┌─ RECORDS FOR THIS TASK

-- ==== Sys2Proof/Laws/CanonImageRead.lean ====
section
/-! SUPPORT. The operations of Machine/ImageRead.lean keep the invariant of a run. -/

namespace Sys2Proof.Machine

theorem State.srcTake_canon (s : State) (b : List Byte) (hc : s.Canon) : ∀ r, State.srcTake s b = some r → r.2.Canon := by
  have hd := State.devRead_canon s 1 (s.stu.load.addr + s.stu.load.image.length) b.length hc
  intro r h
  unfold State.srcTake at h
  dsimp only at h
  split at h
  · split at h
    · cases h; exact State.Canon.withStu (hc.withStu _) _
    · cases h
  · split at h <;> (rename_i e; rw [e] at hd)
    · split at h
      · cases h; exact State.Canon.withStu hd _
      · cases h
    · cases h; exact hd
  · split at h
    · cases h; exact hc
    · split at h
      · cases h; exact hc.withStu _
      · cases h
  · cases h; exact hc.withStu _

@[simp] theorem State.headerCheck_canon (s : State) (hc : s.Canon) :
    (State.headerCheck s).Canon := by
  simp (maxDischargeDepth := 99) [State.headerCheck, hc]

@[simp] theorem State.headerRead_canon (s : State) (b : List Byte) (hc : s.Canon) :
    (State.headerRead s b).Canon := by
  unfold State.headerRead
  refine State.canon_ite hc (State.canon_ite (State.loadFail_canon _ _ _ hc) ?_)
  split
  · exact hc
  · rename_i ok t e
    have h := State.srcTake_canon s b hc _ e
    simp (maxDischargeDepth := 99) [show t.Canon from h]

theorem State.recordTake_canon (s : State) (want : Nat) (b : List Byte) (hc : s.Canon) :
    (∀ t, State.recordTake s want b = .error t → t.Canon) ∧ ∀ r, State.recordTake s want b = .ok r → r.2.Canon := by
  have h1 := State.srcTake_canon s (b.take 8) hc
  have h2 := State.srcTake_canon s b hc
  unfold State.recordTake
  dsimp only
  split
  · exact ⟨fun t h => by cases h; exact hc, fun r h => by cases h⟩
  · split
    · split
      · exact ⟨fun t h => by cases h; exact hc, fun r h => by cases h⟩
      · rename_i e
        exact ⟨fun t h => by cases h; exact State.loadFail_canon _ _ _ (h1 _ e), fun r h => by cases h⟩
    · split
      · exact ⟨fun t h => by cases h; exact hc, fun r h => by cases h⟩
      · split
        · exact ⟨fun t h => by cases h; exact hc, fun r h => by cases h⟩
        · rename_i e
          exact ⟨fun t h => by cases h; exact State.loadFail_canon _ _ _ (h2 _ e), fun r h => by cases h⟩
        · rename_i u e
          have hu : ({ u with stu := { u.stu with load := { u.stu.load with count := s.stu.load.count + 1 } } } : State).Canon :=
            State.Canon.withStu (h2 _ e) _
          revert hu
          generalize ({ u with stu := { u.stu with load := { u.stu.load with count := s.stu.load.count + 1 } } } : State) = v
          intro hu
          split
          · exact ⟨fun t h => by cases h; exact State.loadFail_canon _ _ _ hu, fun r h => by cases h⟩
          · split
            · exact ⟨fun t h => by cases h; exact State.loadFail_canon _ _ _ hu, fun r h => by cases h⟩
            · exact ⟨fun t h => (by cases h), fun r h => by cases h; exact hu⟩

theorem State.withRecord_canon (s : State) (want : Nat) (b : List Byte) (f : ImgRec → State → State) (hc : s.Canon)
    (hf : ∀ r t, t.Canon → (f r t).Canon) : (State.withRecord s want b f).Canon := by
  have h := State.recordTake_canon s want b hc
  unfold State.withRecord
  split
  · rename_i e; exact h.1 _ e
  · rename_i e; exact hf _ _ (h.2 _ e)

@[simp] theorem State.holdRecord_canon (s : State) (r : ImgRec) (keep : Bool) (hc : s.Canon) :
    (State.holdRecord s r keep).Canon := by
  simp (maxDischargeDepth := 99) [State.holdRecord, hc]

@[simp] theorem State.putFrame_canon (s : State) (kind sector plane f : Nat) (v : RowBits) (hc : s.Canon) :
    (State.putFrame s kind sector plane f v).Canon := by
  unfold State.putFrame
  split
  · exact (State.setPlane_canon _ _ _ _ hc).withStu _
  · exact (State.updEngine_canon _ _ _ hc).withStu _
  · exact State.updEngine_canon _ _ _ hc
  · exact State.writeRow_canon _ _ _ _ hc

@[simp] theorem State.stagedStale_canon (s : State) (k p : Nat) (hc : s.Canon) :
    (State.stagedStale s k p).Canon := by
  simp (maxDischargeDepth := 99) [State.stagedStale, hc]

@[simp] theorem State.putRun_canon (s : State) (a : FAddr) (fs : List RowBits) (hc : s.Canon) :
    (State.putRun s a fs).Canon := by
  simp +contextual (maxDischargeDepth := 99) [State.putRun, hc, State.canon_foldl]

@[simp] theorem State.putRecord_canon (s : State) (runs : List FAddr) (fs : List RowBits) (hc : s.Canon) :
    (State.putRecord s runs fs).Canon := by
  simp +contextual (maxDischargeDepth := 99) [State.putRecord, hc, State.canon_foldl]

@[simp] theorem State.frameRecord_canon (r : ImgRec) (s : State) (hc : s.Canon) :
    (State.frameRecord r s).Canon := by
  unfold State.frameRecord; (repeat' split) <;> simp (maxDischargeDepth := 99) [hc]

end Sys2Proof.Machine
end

└─

◆ PROBLEM TO WORK ON: All lines from the line containing "(hf : ∀ r t, t.Canon" through the last line of the data are to be repeated exactly; no other line belongs in the answer.

◆ RESULT OF THE EXERCISE:
    (hf : ∀ r t, t.Canon → (f r t).Canon) : (State.withRecord s want b f).Canon := by
  have h := State.recordTake_canon s want b hc
  unfold State.withRecord
  split
  · rename_i e; exact h.1 _ e
  · rename_i e; exact hf _ _ (h.2 _ e)

@[simp] theorem State.holdRecord_canon (s : State) (r : ImgRec) (keep : Bool) (hc : s.Canon) :
    (State.holdRecord s r keep).Canon := by
  simp (maxDischargeDepth := 99) [State.holdRecord, hc]

@[simp] theorem State.putFrame_canon (s : State) (kind sector plane f : Nat) (v : RowBits) (hc : s.Canon) :
    (State.putFrame s kind sector plane f v).Canon := by
  unfold State.putFrame
  split
  · exact (State.setPlane_canon _ _ _ _ hc).withStu _
  · exact (State.updEngine_canon _ _ _ hc).withStu _
  · exact State.updEngine_canon _ _ _ hc
  · exact State.writeRow_canon _ _ _ _ hc

@[simp] theorem State.stagedStale_canon (s : State) (k p : Nat) (hc : s.Canon) :
    (State.stagedStale s k p).Canon := by
  simp (maxDischargeDepth := 99) [State.stagedStale, hc]

@[simp] theorem State.putRun_canon (s : State) (a : FAddr) (fs : List RowBits) (hc : s.Canon) :
    (State.putRun s a fs).Canon := by
  simp +contextual (maxDischargeDepth := 99) [State.putRun, hc, State.canon_foldl]

@[simp] theorem State.putRecord_canon (s : State) (runs : List FAddr) (fs : List RowBits) (hc : s.Canon) :
    (State.putRecord s runs fs).Canon := by
  simp +contextual (maxDischargeDepth := 99) [State.putRecord, hc, State.canon_foldl]

@[simp] theorem State.frameRecord_canon (r : ImgRec) (s : State) (hc : s.Canon) :
    (State.frameRecord r s).Canon := by
  unfold State.frameRecord; (repeat' split) <;> simp (maxDischargeDepth := 99) [hc]

end Sys2Proof.Machine
end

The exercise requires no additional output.